_TASK ITEM_.
Your task is to copy the stretch of lines in the records below that begins with the line containing "it (R149) -/" and ends with the line containing "What a written", exactly as written, with nothing added.

_INPUT DATA_.
-- ==== Sys2Proof/Machine/State.lean ====
section
/-!
DEFINITION. The state of the TV6400: its register file, memories, queues, engines, cores and pins, as plain data, and the
state right after VIN power-on. Registers that software reads and writes are kept in one sparse register file, keyed by
their offset in BAR0 of the physical function (R370); an unlisted register reads as its Reset column (Machine/RegTable.lean).
-/
namespace Sys2Proof.Machine

/-- No command of the spec stops the block with a fault: errors are status values, flags, exceptions of a core and reports
to the umpire, all of them state. The type has no constructor. -/
inductive Fault where
  deriving DecidableEq, Repr

/-- Why a command has no meaning in this model. -/
inductive Refusal where
  /-- raised by `exec` for a command whose meaning is not written yet: safe, nothing is claimed about it -/
  | notModelled (mnemonic : String)
  deriving DecidableEq, Repr

/-! ## Stream cores (R276 to R312) -/

/-- A general register and its poison mark (R279, R281). -/
structure GReg where
  val : W64 := 0
  mark : Bool := false
  deriving DecidableEq, Repr

/-- A wide register and its poison mark (R279, R281). -/
structure WReg where
  val : W128 := 0
  mark : Bool := false
  deriving DecidableEq, Repr

/-- One entry of the loop stack (R292). -/
structure LoopEntry where
  start : Nat
  stop : Nat
  count : Nat
  deriving DecidableEq, Repr

/-- An action staged in a transaction (R304). -/
inductive Staged where
  | tset (addr : Nat) (val : W64)
  | bfree (handle : W32)
  | qput (q : Nat) (item : W128)
  | issue (target : Nat) (desc : List Byte) (cq : Nat)
  deriving DecidableEq, Repr

/-- The four states of a core (R277). -/
inductive CoreRun where
  | stopped | running | halted | faulted
  deriving DecidableEq, Repr

/-- What a running core waits for. -/
inductive Stall where
  | none
  /-- LDT until the data returns (R278): destination, width in bytes, sign extension, wide destination, handle, offset -/
  | load (rt : Rf) (bytes : Nat) (signed wide : Bool) (handle : W32) (off : Nat)
  /-- blocking ISSUE until acceptance (R299) -/
  | issue (rd : Rf) (target : Nat) (desc : List Byte) (cq : Nat)
  /-- WAIT until a masked event or the timeout, which `forever` says never comes (R301) -/
  | wait (rd : Rf) (forever : Bool)
  /-- TXC until its queues have room (R331) -/
  | commit (rd : Rf)
  deriving DecidableEq, Repr

/-- One stream core. -/
structure Core where
  run : CoreRun := .stopped
  imgOk : Bool := false
  imageId : W64 := 0
  imageVer : W32 := 0
  securityVer : W32 := 0
  entry : Nat := 0
  handler : Option Nat := none
  codeLen : Nat := 0
  engineMask : W32 := 0
  im : SMap Byte := []
  ldm : SMap Byte := []
  /-- marked aligned 8-byte words of LDM, by word number (R281) -/
  ldmMark : SMap Bool := []
  g : SMap GReg := []
  w : SMap WReg := []
  pc : Nat := 0
  fz : Bool := false
  fn : Bool := false
  fc : Bool := false
  fv : Bool := false
  fq : Bool := false
  fh : Bool := false
  fm : Bool := false
  evm : W64 := 0
  /-- the edge bits of EVP: QW0 to QW3 in bits 0 to 3, TIMER bit 8, SIGNAL bit 9 (R300) -/
  evEdge : W64 := 0
  timer : W64 := 0
  qwatch : SMap W64 := []
  fcode : Nat := 0
  fpc : Nat := 0
  faddr : W64 := 0
  fstat : W16 := 0
  loops : List LoopEntry := []
  level : Nat := 0
  staged : List Staged := []
  depth : Nat := 0
  aborted : Bool := false
  cause : Nat := 0
  /-- another transaction committed a TSET to an address staged here since it was staged (R331) -/
  overlap : Bool := false
  stopReq : Bool := false
  /-- the grace of a stop request ran out within an instruction: the core stops at its end (R312) -/
  graceOver : Bool := false
  stall : Stall := .none
  deriving DecidableEq, Repr

/-- The program load in progress (R314): what GO found in `CORE_LOAD_H` and `CORE_LOAD_L`, and the targets it named. -/
structure Load where
  handle : W32 := 0
  length : Nat := 0
  targets : List Nat := []
  deriving DecidableEq, Repr

/-! ## Engine commands and completions (R316 to R327) -/

/-- An accepted engine command. -/
structure Cmd where
  core : Nat
  target : Nat
  desc : List Byte
  cq : Nat
  /-- order of acceptance over all engines -/
  seq : Nat
  /-- the lane a CMP command was placed on (R234); none when no lane of its role was enabled -/
  lane : Option Nat := none
  /-- named buffers whose owner was not the stream cores at acceptance (R322) -/
  badOwner : Bool := false
  /-- COMMIT_SEQ as it stood at acceptance, after the TSETs of its own commit (R330, R423) -/
  txSeq : Nat := 0
  /-- the handles taken at acceptance (R11) -/
  taken : List W32 := []
  /-- the transaction it was staged in (R330): one more than the acceptance order of its first command; 0 outside one -/
  txn : Nat := 0
  deriving DecidableEq, Repr

/-- A finished command's completion item, held until its queue takes it (R322); a reset notice of HST (R383) waits so too,
under a command of no core. -/
structure Held where
  item : W128
  cmd : Cmd
  deriving DecidableEq, Repr

/-! ## Tiles, pools and queues (R246 to R275) -/

/-- The checks and metadata of one tile (R249). The record's CRC-32C, P and Q are held as their difference (XOR) from the
checks of the bytes the tile holds, bytes at or beyond FILL counting as zero: 0 means that they agree. A delta update
(R250) changes a record and its tile alike, so it leaves these differences as they are. `recBad` says that the record's own
CRC-32C fails or that it holds a located byte. -/
structure TileRec where
  fill : Nat := 0
  verified : Bool := false
  poison : Bool := false
  corr : Nat := 0
  recBad : Bool := false
  crcDiff : W32 := 0
  pDiff : Byte := 0
  qDiff : Byte := 0
  deriving DecidableEq, Repr

/-- One pool buffer (R262, R263, R355). Owner code 0 is a free buffer. -/
structure Buf where
  owner : Nat := 0
  core : Nat := 0
  gen : Byte := 0
  provisional : Bool := false
  deriving DecidableEq, Repr

/-- The pointers of a queue, each held twice (R270, R272), and its watermark state (R273). -/
structure Queue where
  wp : Nat := 0
  rp : Nat := 0
  wp2 : Nat := 0
  rp2 : Nat := 0
  above : Bool := false
  deriving DecidableEq, Repr

/-! ## Read channel -/

/-- What a channel bit is to the timing loop and to the adaptive loops (R118, R134). -/
inductive BitKind where
  | preamble | mark | body | fill
  deriving DecidableEq, Repr

/-- One channel bit as heard: interpolated sample, equaliser output and detector error in ADC codes (R116, R120, R126), the defect
flag before its extension, and the detector's decision. -/
structure HeardBit where
  y : Rat := 0
  z : Rat := 0
  err : Rat := 0
  raw : Bool := false
  kind : BitKind := .body
  bit : Bool := false
  deriving DecidableEq, Repr

/-- A segment in the sample history (R113): its number on the channel, the channel's bit count at its first bit, the place of the
end of its resume mark, its decided bits, newest first, the six samples behind them that only the equaliser sees, newest first, and
its place on tape. -/
structure HeardSeg where
  num : Nat
  start : Nat
  base : Int := 40
  bits : List HeardBit := []
  after : List Rat := []
  wrap : Nat := 0
  lpos : Nat := 0
  deriving DecidableEq, Repr

/-- A survivor of the detector (R121): its metric, its latest whitening errors and its decisions, both newest first. -/
structure Survivor where
  metric : Rat := 0
  errs : List Rat := []
  path : List Bool := []
  deriving DecidableEq, Repr

/-- Where a course lies as the framer aligned it (R141, R142): the number of the segment in which it starts, its last atom there,
the place of its first bit there as part 1 and as part 2 are aligned, and the place at which either goes on in the next segment. -/
structure CourseAt where
  seg : Nat := 0
  l : Nat := 292
  off1 : Int := 0
  off2 : Int := 0
  next1 : Int := 0
  next2 : Int := 0
  deriving DecidableEq, Repr

/-- A course copy the framer has aligned or erased and C1 has not decoded (R141, R143), with its place on tape and in the sample
history. -/
structure Framed where
  hdr : W64
  /-- codeword bits 0 to 767 go to C1 with LLR zero (R142) -/
  part1Lost : Bool
  erased : Bool
  wrap : Nat
  lpos : Nat
  /-- data bits of the segment before the course's first bit -/
  bit : Nat := 0
  place : CourseAt := {}
  deriving DecidableEq, Repr

/-- One read channel beside its registers. -/
structure RChan where
  /-- ADC samples since the channels' common start, and the corrector's latest 16 outputs, newest first (R113) -/
  adcCount : Nat := 0
  adc : List Rat := []
  /-- phase accumulator in ADC samples and integrator f (R116), and both as saved at a leading guard (R119), with the bits before the
  saved phase; bits still to be interpolated behind the guard's begin, for the data bits before it (R120) -/
  phase : Rat := 0
  freq : Rat := 0
  savedPhase : Rat := 0
  savedFreq : Rat := 0
  savedCount : Nat := 0
  inGuard : Bool := false
  tail : Nat := 0
  /-- interpolated samples ahead of the equaliser's main tap, newest first (R120) -/
  ahead : List Rat := []
  /-- channel bits since the channel started, those of battens among them -/
  count : Nat := 0
  /-- bits whose decision is still to come (R133), and the segments of the sample history (R113), newest first -/
  young : List HeardBit := []
  heard : List HeardSeg := []
  /-- number of the next segment; a channel counts on when it is stopped and started -/
  nextNum : Nat := 1
  /-- the detector's survivors by state (R121); none before its first bit -/
  det : List (Option Survivor) := []
  /-- the equaliser output and the target output of the bit before, of the timing error (R116) -/
  lastZ : Rat := 0
  lastD : Rat := 0
  /-- phase errors of the last 256 bits, newest first, and bits in a row with f at its clamp (R117) -/
  perr : List Rat := []
  clampRun : Nat := 0
  /-- bits in a row with too small a mean magnitude (R126); length of the flagged stretch in progress, and of one that has ended
  and has not been acted upon (R126, R128) -/
  dropRun : Nat := 0
  defRun : Nat := 0
  defEnded : Nat := 0
  /-- bits for which the gain loop still runs with the acquisition step (R128), and until its first preamble ends (R138) -/
  acqLeft : Nat := 0
  acqFirst : Bool := false
  /-- fractions of a code that the loops hold beyond their registers: gain, offset, asymmetry, taps (R133) -/
  fracs : SMap Rat := []
  /-- CTF cutoff in Hz (R114) -/
  cutoff : Rat := 0
  /-- zone of the current segment (R131), none before the first -/
  zone : Option Nat := none
  /-- segments read, for captures (R136) -/
  segments : Nat := 0
  /-- place of the current segment -/
  wrap : Nat := 0
  lpos : Nat := 0
  /-- the packing prediction (R140, R143): segment and place of the next course, those of the course before it (R134), and the
  shift of that course's alignment -/
  pred : Option (Nat × Nat) := none
  prev : Option (Nat × Nat) := none
  shift : Int := 0
  /-- in hunt, the bit count from which on places are tested (R144) -/
  huntAt : Nat := 0
  handoffPending : Bool := false
  /-- a calibration is to stop the channel at its next resume mark, and has stopped it (R149) -/
  calStop : Bool := false
  calOff : Bool := false
  framed : List Framed := []
  deriving DecidableEq, Repr

/-- A decoded or failed course copy as FMT has it (R97, R98), with the place on tape of the segment it was framed in. -/
structure Copy where
  chan : Nat
  hdr : W64
  pass : Bool
  corr : Nat
  data : List Byte
  /-- order of reading; later is further in the direction of travel -/
  order : Nat
  wrap : Nat := 0
  lpos : Nat := 0
  bit : Nat := 0
  deriving DecidableEq, Repr

/-! ## Write path -/

/-- What a written course is (R43, R53, R62): `slot` is a let slot whose first atom has not gone; `unwritten` fills the
stretch of a quarter that is not written (R68). -/
inductive CourseKind where
  | orig | slot | letCopy | blank | sealCourse | unwritten
  deriving DecidableEq, Repr

/-- One course in a channel's write stream. -/
structure CourseOut where
  kind : CourseKind
  /-- sequence number of the WRITE or SEAL command it belongs to -/
  job : Nat
  yealm : Nat
  quarter : Nat := 0
  /-- position i, or for a let slot its slot number q -/
  pos : Nat
  /-- channel index, and the length of the active list -/
  k : Nat
  n : Nat
  /-- C2 group and position of the course itself -/
  g : Nat
  i : Nat
  rewrite : Nat
  selector : Nat
  /-- the yealm buffer, or the seal record -/
  addr : W64 := 0
  record : List Byte := []
  /-- it failed when its gate was off (R164) -/
  gated : Bool := false
  /-- in the last segment before a stop (R213 step 1) -/
  tail : Bool := false
  /-- written again and not judged again -/
  again : Bool := false
  deriving DecidableEq, Repr

/-- One write channel: the packing of R37, the segment under the open gate, and the courses that await verify, oldest first. -/
structure WChan where
  queue : List CourseOut := []
  /-- the next atom of the head of `queue`, 1 to 292 -/
  atom : Nat := 1
  /-- the next segment of the wrap's data zone, counted in the direction of travel -/
  seg : Nat := 0
  gateOpen : Bool := false
  len : Nat := 0
  /-- courses completed under the open gate, the latest of `awaiting`; and whether the head of `queue` was begun under it -/
  curDone : Nat := 0
  curSplit : Bool := false
  /-- written bits at the end of the last atom of each of them, `curDone` first; and the bits of the segment under the gate -/
  ends : List Nat := []
  laid : List Bool := []
  /-- the gate-on point in writer bits (R155) -/
  gateAt : Rat := 0
  awaiting : List CourseOut := []
  /-- the courses and first atom of a last segment that was filled for want of courses (R213) -/
  rewind : Option (List CourseOut × Nat) := none
  /-- battens delivered in a row within the bound of R154, since the last cell that delivered none -/
  goodBattens : Nat := 0
  /-- writer bits at which the channel's reader met its latest battens, newest first (R153), and the ADC sample count then -/
  anchors : List Rat := []
  anchorTime : Rat := 0
  /-- bits that wait for the lane of the writer link (R157, R158) -/
  lane : List Bool := []
  deriving DecidableEq, Repr

/-- A yealm that FMT has been asked to write, with the instance in force (R54, R55, R166). Course keys are
quarter * 2^16 + g * 256 + i and slot keys quarter * 1,024 + q. -/
structure YealmJob where
  cmd : Cmd
  yealm : Nat
  quad : Bool
  n : Nat
  selector : Nat
  inst : Nat := 0
  started : Bool := false
  /-- a new instance is scheduled, with its place in the order of scheduling -/
  scheduled : Option Nat := none
  /-- courses still to be verified in this instance -/
  pending : Nat := 0
  passed : SMap Bool := []
  /-- failures of each course -/
  tries : SMap Nat := []
  /-- let slots: the course key + 1 -/
  slots : SMap Nat := []
  /-- slots whose first atom has gone -/
  gone : SMap Bool := []
  letCount : Nat := 0
  deriving DecidableEq, Repr

/-- A seal FMT holds (R321) or is writing. -/
structure SealJob where
  cmd : Cmd
  record : List Byte
  begun : Bool := false
  rewrite : Nat := 0
  selector : Nat := 0
  total : Nat := 0
  passes : Nat := 0
  judged : Nat := 0
  /-- by channel, the place where the seal's first course begins and where the course of its latest repeat ends (R62) -/
  begins : List (Nat × Nat) := []
  ends : List (Nat × Nat) := []
  deriving DecidableEq, Repr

_ANSWER TO THE EXERCISE_.
  /-- a calibration is to stop the channel at its next resume mark, and has stopped it (R149) -/
  calStop : Bool := false
  calOff : Bool := false
  framed : List Framed := []
  deriving DecidableEq, Repr

/-- A decoded or failed course copy as FMT has it (R97, R98), with the place on tape of the segment it was framed in. -/
structure Copy where
  chan : Nat
  hdr : W64
  pass : Bool
  corr : Nat
  data : List Byte
  /-- order of reading; later is further in the direction of travel -/
  order : Nat
  wrap : Nat := 0
  lpos : Nat := 0
  bit : Nat := 0
  deriving DecidableEq, Repr

/-! ## Write path -/

/-- What a written course is (R43, R53, R62): `slot` is a let slot whose first atom has not gone; `unwritten` fills the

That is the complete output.